This might come as a shock to some of you no one, but I like to break the rules.


That’s because a lot of rules are not hard-and-fast rules at all, but misinterpreted suggestions or theories. One of those is the need for eight glasses of water a day. Not true. Feel free to go back to drinking when you are thirsty.  (By the way, if you’re one of those people who claims water makes you “full,” I think you’re full of something, but it ain’t water.)

Young Woman With a Water Pitcher by Vermeer

I wasn’t always such rebel. I used to believe the closet-cleaning rules. You know the ones:  “If you haven’t worn it in a year, you must donate it to charity!” “Clean out your closet every six months!”

Those are reasonable suggestions for a lot of people, including those who have:

  • run out of closet space;
  • changed sizes drastically;
  • moved from the city to a farm or vice versa;
  • bought quantity over quality;
  • suffered from bad taste;
  • grown to hate something;
  • displayed an alarming hoarding habit;
  • been unable to wash someone else’s blood out of a favorite t-shirt and need to get rid of it before CSI comes back with a warrant.

Not on that list? People who bought beautifully made and still-flattering (key qualifier!) clothes that have the misfortune of being “last season” — that no-woman’s land between “new” and “vintage.” I never think “last season.” I think “future vintage.” My home-grown vintage collection includes these crazy boots.  Thankfully, it also includes the ruffled Byron Lars baseball vest that I got at a sample sale in the early 1990s.
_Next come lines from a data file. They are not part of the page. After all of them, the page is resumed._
/-! ### The end of a drain (R339) -/

/-- Every condition of R339 holds. A LIST whose next command may not start runs nothing: its commands stand as if in the queue
(R181). -/
def drained (s : State) : Bool :=
  s.quenches.all (fun e => (e.2.toIssue.all fun n => !beatBefore n s.run.drainStop) && e.2.refused.isEmpty
    && e.2.led0.all (fun l => l.2.isEmpty) && e.2.ledP.all (fun l => l.2.isEmpty))
    && s.tanks.all (fun e => e.2.staging.isEmpty && e.2.queued.isEmpty)
    && s.harbours.all (fun e => e.2.running.all betweenListed)
    && (planesIn s 1).isEmpty

/-- The drain ends at a boundary: HELD, or ARMED (R339). -/
def drainEnds (s : State) : State :=
  if s.run.drain = 0 ∨ !s.mode.flows ∨ s.clocks.cycle ≠ s.beat.at' ∨ !drained s then s
  else if s.run.drain = 1 then enterHeld s 4
  else armedBoundary (armAll s 4)

/-- DRAIN_END. -/
def execDrainEnd (s : State) : Host.Outcome State Fault Refusal := done s (drainEnds s)

end Sys2Proof.Machine
end

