/-- The first check of Table 11.7 that a harbour's own fuses let the container fail, 0 when all pass. -/
def patchReason (stepping floor : Nat) (c : List Byte) (h : Nat) : Nat :=
  let key := leAt c 16 1
  if !patchFormatOk c then 1
  else if 4 ≤ key ∨ Config.patchRevoked h key then 3
  else if !Config.patchSigned h key (sha384 (slice c 0 1808)) (slice c 1808 96) then 2
  else if leAt c 8 4 ≠ stepping then 5
  else if leAt c 12 4 < floor then 4
  else if !Config.patchTagged h c then 6
  else if patchContentOk stepping (Config.patchPlaintext c) then 0
  else 7

/-- The enabled harbours run from ROM: each that failed records its reason, the others PEER, and one EMCY is sent (R259;
notes/assumptions/45.md). -/
def patchFails (s : State) (rs : List (Nat × Nat)) : State :=
  let s := rs.foldl (fun (s : State) r => s.setReg Reg.seqPatchReason r.1 (if r.2 = 0 then 8 else r.2)) s
  (s.setReg Reg.seqPatchState 0 2).emcy { code := 0xFF13, detail := (((rs.map Prod.snd).find? (· != 0)).getD 0) }

/-- Step 5: the stored container is applied when it passes every check on every enabled harbour, or all run from ROM (R258,
R259). -/
def bootPatch (s : State) : State :=
  let c := s.flash.patch
  let floor := s.carrier.patchFloor
  let s := (s.setReg Reg.seqRomId 0 s.carrier.stepping).setReg Reg.seqPatchFloor 0 floor
  let s := { s with patch := Patch.none }
  if c.isEmpty then s
  else
    let rs := s.harbourList.map fun h => (h, patchReason s.carrier.stepping floor c h)
    if rs.all fun r => r.2 == 0 then
      let level := leAt c 12 4
      let s := ((s.setReg Reg.seqPatchState 0 1).setReg Reg.seqPatchLevel 0 level).setReg Reg.seqPatchFloor 0 level
      let s := { s with
        patch := patchOf (Config.patchPlaintext c)
        carrier := { s.carrier with patchFloor := level } }
      s.setDomain Reg.seqPatchHash 0 (sha384 c)
    else patchFails s rs

/-! ### The equalization table (R73; Table 3.8) -/

/-- An entry as direction, lane and rate, none where a zero bit or the rate is not as Table 3.8 states. -/
def eqEntry (x : Nat) : Option (Bool × Nat × Nat) :=
  let rate := field x 61 2
  let tx := bit x 63
  if rate = 3 ∨ field x 48 3 ≠ 0 then none
  else if tx then (if field x 59 2 = 0 ∧ field x 0 28 = 0 then some (true, field x 51 8, rate) else none)
  else if field x 0 24 = 0 then some (false, field x 51 10, rate)
  else none

/-- Every entry that the grade needs: direction, lane and rate. -/
def eqNeeded (s : State) : List (Bool × Nat × Nat) :=
  s.harbourList.flatMap fun h =>
    ((List.range 64).flatMap fun l => (List.range 3).map fun r => (false, 64 * h + l, r))
    ++ (List.range 16).flatMap fun l => (List.range 3).map fun r => (true, 16 * h + l, r)

/-- The entries of a table. -/
def eqEntries (t : List Byte) : List (Option (Bool × Nat × Nat)) :=
  (List.range (leAt t 6 2)).map fun k => eqEntry (leAt t (16 + 8 * k) 8)

/-- Virrin takes the table: header, revision, CRC-32C, and one entry per direction, lane of the grade and rate (R73). -/
def eqTableOk (s : State) (t : List Byte) : Bool :=
  let es := eqEntries t
  leAt t 0 4 == 0x50455131 && leAt t 4 2 == s.carrier.revision && leAt t 8 4 == 0 && t.length == 16 + 8 * leAt t 6 2
    && leAt t 12 4 == crc32c (t.drop 16) && es.all Option.isSome && es.length == (eqNeeded s).length
    && (eqNeeded s).all fun x => es.contains (some x)

/-! ### Objects that BOOT loads (R267, R283, Tables 12.6, 12.7, 13.4) -/

/-- The decimal digits of a number, as characters. -/
def decimalGo : Nat → Nat → List Byte
  | 0, _ => []
  | fuel + 1, n => (if n < 10 then [] else decimalGo fuel (n / 10)) ++ [BitVec.ofNat 8 (48 + n % 10)]

def decimal (n : Nat) : List Byte := decimalGo 10 n

/-- Characters of a name. -/
def ascii (cs : List Nat) : List Byte := cs.map (BitVec.ofNat 8)

/-- ID_PRODUCT: "PLY-W64", "PLY-W48" or "PLY-W32". -/
def productName (grade : Nat) : List Byte :=
  ascii ([0x50, 0x4C, 0x59, 0x2D, 0x57] ++ (match grade with | 0 => [0x36, 0x34] | 1 => [0x34, 0x38] | _ => [0x33, 0x32]))

/-- The identity objects, from carrier and fuses. -/
def identityObjects (s : State) : State :=
  let c := s.carrier
  let s := (((s.setDomain Reg.idProduct 0 (productName c.grade)).setDomain Reg.deviceName 0 (productName c.grade)).setDomain
    Reg.hardwareVersion 0 (decimal c.stepping)).setDomain Reg.softwareVersion 0 (decimal c.virrin)
  let s := ((s.setDomain Reg.idSerial 0 (c.serial.take 16)).putReg Reg.idGrade 0 c.grade).putReg Reg.idStepping 0 c.stepping
  let s := (s.putReg Reg.idCarrierRev 0 c.revision).putReg Reg.idVirrinVersion 0 c.virrin
  let s := (s.setReg (Reg.identity.at 0) 0 0xC7A).setReg (Reg.identity.at 1) 0 (Config.identityWord 2).toNat
  (s.setReg (Reg.identity.at 2) 0 c.productRevision).setReg (Reg.identity.at 3) 0 (Config.identityWord 4).toNat
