-- ==== Sys2Proof/Machine/Uart.lean ====
section
/-! DEFINITION. The maintenance UART: how a character is sampled, lines and their answers, parts of wide values
(R274, R275, R309 to R313; Table 13.8). -/

namespace Sys2Proof.Machine

/-! ### Characters (R310, R311) -/

/-- Sample `i` of a line; beyond its end the line is idle. -/
def sampleAt (xs : List Bool) (i : Nat) : Bool := xs.getD i true

/-- The majority of samples 7, 8 and 9 of a bit whose sample 0 is at `i`. -/
def majorityAt (xs : List Bool) (i : Nat) : Bool :=
  let a := sampleAt xs (i + 7)
  let b := sampleAt xs (i + 8)
  let c := sampleAt xs (i + 9)
  (a && b) || (a && c) || (b && c)

/-- A tick reading 0 after a tick reading 1. -/
def edgeAt (xs : List Bool) (i : Nat) : Bool := !sampleAt xs i && (i == 0 || sampleAt xs (i - 1))

/-- The first edge from `i` on, within `n` ticks. -/
def firstEdge (xs : List Bool) (i n : Nat) : Option Nat := ((List.range n).map (i + ·)).find? (edgeAt xs)

/-- The first tick at or after `i` that reads 1. -/
def firstHigh (xs : List Bool) (i : Nat) : Nat :=
  (((List.range (xs.length + 1 - i)).map (i + ·)).find? (sampleAt xs)).getD (xs.length + 1)

/-- Where the receiver goes on. -/
inductive Hunt where
  /-- an edge is sample 0 of the next start bit -/
  | start (i : Nat)
  /-- edge hunting from a tick on -/
  | from (i : Nat)
  deriving DecidableEq, Repr

/-- The stop bit whose sample 0 is at `i`: the FRAMING flag and where the receiver goes on (R311). -/
def stopBit (xs : List Bool) (i : Nat) : Bool × Hunt :=
  match firstEdge xs (i + 1) 9 with
  | some j => if j ≤ i + 6 then (true, .start j) else (!majorityAt xs i, .start j)
  | none => if majorityAt xs i then (false, .from (i + 10)) else (true, .from (firstHigh xs (i + 10)))

/-- The character whose start edge is at `i`, unless it is a false start, and where the receiver goes on (R310). -/
def charAt (parity : Bool) (xs : List Bool) (i : Nat) : Option RxChar × Hunt :=
  if majorityAt xs i then (none, .from (i + 10))
  else
    let bits := (List.range 8).map fun b => majorityAt xs (i + 16 * (b + 1))
    let code := bits.foldr (fun b a => ofBool b + 2 * a) 0
    let par := parity && majorityAt xs (i + 144)
    let stop := i + (if parity then 160 else 144)
    let odd := (bits.foldl Bool.xor false) != par
    let (framing, next) := stopBit xs stop
    (some { code := code, framing := framing, parity := parity && odd,
            brk := code == 0 && !par && !majorityAt xs stop }, next)

/-- The characters of a run of samples. -/
def sampleChars (parity : Bool) (xs : List Bool) : Nat → Hunt → List RxChar
  | 0, _ => []
  | fuel + 1, .start i =>
    match charAt parity xs i with
    | (some c, next) => c :: sampleChars parity xs fuel next
    | (none, next) => sampleChars parity xs fuel next
  | fuel + 1, .from i =>
    match firstEdge xs i (xs.length - i) with
    | some j => sampleChars parity xs fuel (.start j)
    | none => []

/-- The divisor of the sample tick at a rate, in 1/256 CONTROL cycle: 3.2 × 10^9 / baud, rounded (R309). -/
def uartDivisor (baud : Nat) : Nat := (2 * 3200000000 + baud) / (2 * baud)

/-- Was what arrived complete before the previous response had been sent (R312). -/
def lineEarly : UartLine → Bool
  | .chars e _ => e
  | .samples e _ => e

/-- What the receiver delivers of what arrives (R309). -/
def lineChars (s : State) : UartLine → List RxChar
  | .chars _ cs => cs
  | .samples _ xs => sampleChars (s.reg Reg.uartFormat == 1) xs (xs.length + 1) (.from 0)
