/-- A completed command advances its done token, writes its record and leaves its engine; a failed one with ERRSTOP halts its queue (R181, R184, R185, R193, R215, R219, R250). -/
def Obligations.CommandsCompleteForTheirTokens : Prop :=
  ∀ (s : State) (h e q : Nat) (r0 : Running), s.hasQueue h e q = true → (s.harbour h).runningAt e q = some r0 →
    (e = 1 ∨ e = 2 → reductionsLeft s h (e - 1) = false ∧ dirtyLines s h (e - 1) = []) → (s.harbour h).outstanding e q = false →
    let r := withKernel s h r0
    let tok (u : State) : BitVec 16 := tabGet 0#16 (u.harbour h).tokens (cmdDone r.cmd)
    r.finished = true →
    (r0.listCmd = none ∨ r0.listLeft ≠ [] → ∃ t, exec (.commandComplete h e q) s = .next t ∧
      (cmdDoneEn r.cmd = true → cmdPerItem r.cmd = false → tok t = tok s + 1#16) ∧
      (cmdDoneEn r.cmd = false ∨ cmdPerItem r.cmd = true → tok t = tok s) ∧
      (cmdNotify r.cmd = true ∨ r.status ≠ 0 → (s.harbour h).completions.length < 1024 →
        ∃ x, (t.harbour h).completions = (s.harbour h).completions ++ [x] ∧
          (x.extractLsb' 120 8).toNat = cmdOpcode r.cmd ∧ (x.extractLsb' 116 4).toNat = h ∧ (x.extractLsb' 112 4).toNat = e ∧
          (x.extractLsb' 110 2).toNat = q ∧ (x.extractLsb' 96 8).toNat = r.status % 256 ∧
          (x.extractLsb' 80 16).toNat = cmdTag r.cmd ∧
          (x.extractLsb' 32 48).toNat = s.reg Reg.engGroupCycles h % 2 ^ 48 ∧ (x.extractLsb' 0 32).toNat = r.detail % 2 ^ 32) ∧
      (cmdNotify r.cmd = false → r.status = 0 → (t.harbour h).completions = (s.harbour h).completions) ∧
      (r.status ≠ 0 → cmdErrStop r.cmd = true → queueHalted t h e q = true) ∧
      t.reg Reg.engCommands (8 * h + e) = (s.reg Reg.engCommands (8 * h + e) + 1) % 2 ^ 64 ∧
      tabGet Ctx.idle (t.harbour h).ctxs (ctxOf e q) = Ctx.idle ∧
      (e = 1 ∨ e = 2 → (t.temper h (e - 1)).kernel = none) ∧
      (r0.listCmd = none → (t.harbour h).runningAt e q = none) ∧
      (∀ l, r0.listCmd = some l → ∃ x, (t.harbour h).runningAt e q = some x ∧ x.cmd = l ∧ x.finished = false ∧ x.listLeft = r0.listLeft)) ∧
    (r0.listCmd ≠ none → r0.listLeft = [] → ∃ t, exec (.commandComplete h e q) s = .next t ∧ (t.harbour h).runningAt e q = none ∧
      t.reg Reg.engCommands (8 * h + e) = (s.reg Reg.engCommands (8 * h + e) + 2) % 2 ^ 64)
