-- ==== Sys2Proof/Laws/Control.lean ====
section
/-! SUPPORT. What the traffic of lanes, tiles and engines leaves of commits, activations, schedules, patches and power. -/

set_option linter.all false
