-- ==== Sys2Proof/Laws/Memory.lean ====
section
/-! SUPPORT. What the operations of lanes, tiles, items and kernels do to the memory: most leave it, and the others keep its canonical form. -/

set_option linter.all false

namespace Sys2Proof.Machine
My baseball vest by Byron Lars

Byron was one of those talented New York designers of the’90s whose namesake businesses didn’t survive the decade. As I cleaned out my closet over time (goodbye, Ann Taylor suits! I loved you but it’s over between us), I couldn’t part with the vest. I didn’t wear it for a year. In fact, I didn’t wear it for 12 years! I felt guilty for breaking the closet-cleaning rules but I was sure the vest would be very important to me some day. And, sure enough, a few months ago, I realized I needed to wear this vest a lot.

Jewelry designer Tina Tang and I (and the vest) visited Zang Toi’s studio this January.

Every time I wear it, I rejoice that I kept this signature designer piece from one of my favorite fashion eras. That fact consoles me while I stalk eBay for the silver Todd Oldham t-shirt I foolishly gave away in a rule-abiding moment.

If you weren’t lucky enough to get your own Lars piece back in the day, take a look at this Byron Lars baseball vest in leather on Etsy.

Click to buy on Etsy.

I think it’s a steal at $225. Zipper-trimmed leather ruffles from a designer’s most famous collection? Come on! The only reason I haven’t gotten it is because I’m holding out for the long-sleeved baseball jacket. I might change my mind so act fast if you like it.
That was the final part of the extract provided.